Chen, who has been referred to as one of the greatest men's figure skaters of all time by various news outlets, holds the highest winning percentage in competitions in the modern era with a more-than-three-year winning streak from 2018 to 2021. Chen is renowned for performing some of the most technically challenging programs in the world and is acclaimed for surpassing the expected athletic standards in the sport. He is known as the "Quad King" for his mastery of quadruple jumps. Chen is the first skater to have successfully landed each of the five reverse take-off quadruple jumps in competition with a positive grade of execution. He has broken world and national records, and is the current world record holder for men in the short program and combined total score, and former world record holder in the free skate under the ISU Judging System. He currently holds the highest total scores of three major ISU competitions: the Olympics, the Four Continent Championships, and the Grand Prix Final. Chen is the first Asian American man to win U.S., world, and Olympic titles in single skating. At age 17, Chen became the youngest U.S. champion since Dick Button, and in 2022 became the first man to win six consecutive U.S. titles since Button. When Chen won the 2018 World Championships, he became the youngest World Champion since Evgeni Plushenko. In 2021, he became the first U.S. man to win three consecutive world titles since Scott Hamilton. He is the first and only single figure skater to win both team and singles gold medals in the same Olympic games.

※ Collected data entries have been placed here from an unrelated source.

-- ==== Sys2Proof/Certificates/Slice0/Obligations.lean ====
section
/-! DEFINITION. What the model is claimed to do: one proposition per statement of OBLIGATIONS.json. The predicates they
use stand in Sys2Proof/Safety.lean. -/

open Sys2Proof Sys2Proof.Machine

/-- R185: `add`, `sub`, `mul`, `mulh` and `mulhn` at both widths.

R185: the logical instructions, shifts and rotations, whose count is y modulo N. -/
def Obligations.ScalarArithmetic : Prop :=
  (Alu .add (fun _ x y => x + y) ∧ Alu .sub (fun _ x y => x - y) ∧ Alu .mul (fun _ x y => x * y) ∧
    Alu .mulh (fun n x y => BitVec.ofInt n (x.toInt * y.toInt / 2 ^ n)) ∧
    Alu .mulhn (fun n x y => BitVec.ofNat n (x.toNat * y.toNat / 2 ^ n))) ∧
  (Alu .and (fun _ x y => x &&& y) ∧ Alu .or (fun _ x y => x ||| y) ∧ Alu .xor (fun _ x y => x ^^^ y) ∧
    Alu .andn (fun _ x y => x &&& ~~~ y) ∧ Alu .orn (fun _ x y => x ||| ~~~ y) ∧
    Alu .sll (fun n x y => x <<< (y.toNat % n)) ∧ Alu .srl (fun n x y => x >>> (y.toNat % n)) ∧
    Alu .sra (fun n x y => x.sshiftRight (y.toNat % n)) ∧ Alu .rol (fun _ x y => x.rotateLeft y.toNat) ∧
    Alu .ror (fun _ x y => x.rotateRight y.toNat))

/-- R186: division by zero answers all ones and the dividend; otherwise the quotient is truncated towards zero and the
remainder has the sign of the dividend, modulo 2^N. -/
def Obligations.DivisionNeverTraps : Prop :=
  Alu .div (fun n x y => if y = 0 then BitVec.allOnes n else BitVec.ofInt n (Int.tdiv x.toInt y.toInt)) ∧
    Alu .rem (fun n x y => if y = 0 then x else BitVec.ofInt n (Int.tmod x.toInt y.toInt)) ∧
    Alu .divn (fun n x y => if y = 0 then BitVec.allOnes n else BitVec.ofNat n (x.toNat / y.toNat)) ∧
    Alu .remn (fun n x y => if y = 0 then x else BitVec.ofNat n (x.toNat % y.toNat))

/-- R185, R187, R188: minimum and maximum, the conditions, and selection.

R185: the bit counts, the reversal, and the position of the set bit with k set bits below it, N where there is none;
for `fnth` k is the destination's old value. -/
def Obligations.ComparisonsAndBitCounts : Prop :=
  (Alu .min (fun _ x y => if x.toInt ≤ y.toInt then x else y) ∧ Alu .max (fun _ x y => if y.toInt ≤ x.toInt then x else y) ∧
    Alu .minn (fun _ x y => if x.toNat ≤ y.toNat then x else y) ∧ Alu .maxn (fun _ x y => if y.toNat ≤ x.toNat then x else y) ∧
    (∀ d a b k, Yields (.cset d a b k) d (fun s => if condHolds k (s.readG a) (s.readG b) then 1 else 0)) ∧
    (∀ d a b c, Yields (.sel d a b c) d (fun s => if s.readG c = 0 then s.readG b else s.readG a)) ∧
    (∀ d a im, Yields (.csetiEq d a im) d (fun s => if s.readG a = im.signExtend 64 then 1 else 0)) ∧
    (∀ d a im, Yields (.csetiNe d a im) d (fun s => if s.readG a = im.signExtend 64 then 0 else 1)) ∧
    (∀ d a im, Yields (.csetiLt d a im) d (fun s => if (s.readG a).toInt < (im.signExtend 64).toInt then 1 else 0)) ∧
    (∀ d a im, Yields (.csetiLtn d a im) d (fun s => if (s.readG a).toNat < im.toNat then 1 else 0))) ∧
  (Alu1 .popc (fun n x => BitVec.ofNat n ((List.range n).countP (fun i => x.getLsbD i))) ∧
    Alu1 .clz (fun n x => BitVec.ofNat n (((List.range n).find? (fun i => x.getLsbD (n - 1 - i))).getD n)) ∧
    Alu1 .ctz (fun n x => BitVec.ofNat n (((List.range n).find? (fun i => x.getLsbD i)).getD n)) ∧
    Alu1 .brev (fun _ x => x.reverse) ∧
    (∀ d a, Yields (.fnth d a false) d (fun s =>
      BitVec.ofNat 64 (((List.range 64).filter (fun i => (s.readG a).getLsbD i)).getD (s.readG d).toNat 64))) ∧
    (∀ d a, Yields (.fnth d a true) d (fun s =>
      BitVec.ofNat 64 (((List.range 32).filter (fun i => (s.readG a).getLsbD i)).getD (s.readG d).toNat 32))))

/-- R188-R190: immediates, shifts by an immediate, bit fields and upper immediates. -/
def Obligations.ImmediatesAndBitFields : Prop :=
  (∀ d a im, Yields (.addi d a im) d (fun s => s.readG a + im.signExtend 64)) ∧
    (∀ d a im, Yields (.andi d a im) d (fun s => s.readG a &&& im.setWidth 64)) ∧
    (∀ d a im, Yields (.ori d a im) d (fun s => s.readG a ||| im.setWidth 64)) ∧
    (∀ d a im, Yields (.xori d a im) d (fun s => s.readG a ^^^ im.setWidth 64)) ∧
    (∀ p : BitVec 6, Alu1 (fun d a w => .slli d a p w) (fun n x => x <<< (p.toNat % n))) ∧
    (∀ p : BitVec 6, Alu1 (fun d a w => .srli d a p w) (fun n x => x >>> (p.toNat % n))) ∧
    (∀ p : BitVec 6, Alu1 (fun d a w => .srai d a p w) (fun n x => x.sshiftRight (p.toNat % n))) ∧
    (∀ p : BitVec 6, Alu1 (fun d a w => .rori d a p w) (fun _ x => x.rotateRight p.toNat)) ∧
    (∀ d a p l, Yields (.bext d a p l) d (fun s => ((s.readG a).extractLsb' p.toNat (l.toNat + 1)).setWidth 64)) ∧
    (∀ d a p l, Yields (.bexts d a p l) d (fun s => ((s.readG a).extractLsb' p.toNat (l.toNat + 1)).signExtend 64)) ∧
    (∀ d a p l s, Clear s → p.toNat + l.toNat + 1 ≤ 64 → ∃ v, exec (.bins d a p l) s = .next (s.wrote d v) ∧
      ∀ i < 64, v.getLsbD i = if p.toNat ≤ i ∧ i ≤ p.toNat + l.toNat then (s.readG a).getLsbD (i - p.toNat) else (s.readG d).getLsbD i) ∧
    (∀ d im, Yields (.lui d im) d (fun _ => im.signExtend 64 <<< 14)) ∧
    (∀ d im, Yields (.lpa d im) d (fun s => s.pc + 4 * im.signExtend 64))

/-- R191-R193: a branch that is taken goes to PC + 4 × offset; `jl` and `jlr` leave PC + 4 in g[d]; `jlr` raises
MISALIGNED for a target that is no multiple of 4, with that target in TRAPVA. That its TRAPINFO2 is 0 is the model's reading
(log 25). -/
def Obligations.BranchesAndJumps : Prop :=
  (∀ h k a b l s, Clear s → exec (.bCond h k a b l) s = .next
      (s.retireTo (s.pc + if condHolds k (s.readG a) (s.readG b) then 4 * (h ++ l).signExtend 64 else 4))) ∧
    (∀ d off s, Clear s → exec (.jl d off) s = .next ((s.writeG d (s.pc + 4)).retireTo (s.pc + 4 * off.signExtend 64))) ∧
    (∀ d a off s, Clear s → (s.readG a + off.signExtend 64).toNat % 4 = 0 → exec (.jlr d a off) s =
      .next ((s.writeG d (s.pc + 4)).retireTo (s.readG a + off.signExtend 64))) ∧
    (∀ d a off s, (s.readG a + off.signExtend 64).toNat % 4 ≠ 0 → exec (.jlr d a off) s =
      .next (s.takeTrap s.cur (Trap.of .misaligned (s.readG a + off.signExtend 64) 0) s.ir0 s.ir1))

/-- R69, R180: g0 reads 0 whatever was written to it, and p0 reads all ones; any other register reads what was written to
it, and no other register changes. -/
def Obligations.HardWiredRegisters : Prop :=
  ∀ (s : State) (r q : Reg) (v : Word) (m n : BitVec 3) (w : Word),
    s.readG 0 = 0 ∧ s.readP 0 = BitVec.allOnes 64 ∧ s.writeG 0 v = s.writeG 0 0 ∧ s.writeP 0 w = s.writeP 0 0 ∧
      (s.writeG r v).readG q = (if q = 0 then 0 else if q = r then v else s.readG q) ∧
      (s.writeP m w).readP n = (if n = 0 then BitVec.allOnes 64 else if n = m then w else s.readP n)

After his gold medal-winning performance at the 2022 Winter Olympics, Chen was named Most Valuable Skater at the 2023 edition of the International Skating Union's ISU Skating Awards and earned a nomination for a Laureus World Sports Award. In 2022, he appeared in Time magazine's list of the 100 most-influential people in the world and was announced as one of Harper's Bazaar's Icons. Chen was included in Forbes 2020 30 under 30 Sports list. Chen has written two books: his memoir One Jump at a Time: My Story and the children's book Wei Skates On.

Early life and family

Nathan Wei Chen was born in Salt Lake City, Utah, to Chinese immigrant parents Zhidong Chen, a research scientist from Guangxi, China, and Hetty Wang from Beijing. He has four older siblings: Alice, Tony, Colin and Janice Chen, who worked for the Jennifer Doudna lab and co-founded Mammoth Biosciences. Chen's mother was very involved in his skating career from the beginning, financing his skating activities, as well as the pursuits of his siblings, by working as a medical translator and cleaning houses. Chen was more active and fearless than his siblings, whom he tried to copy. He aspired to become a hockey goalkeeper after watching his older brothers play hockey, but his mother gave him figure skates.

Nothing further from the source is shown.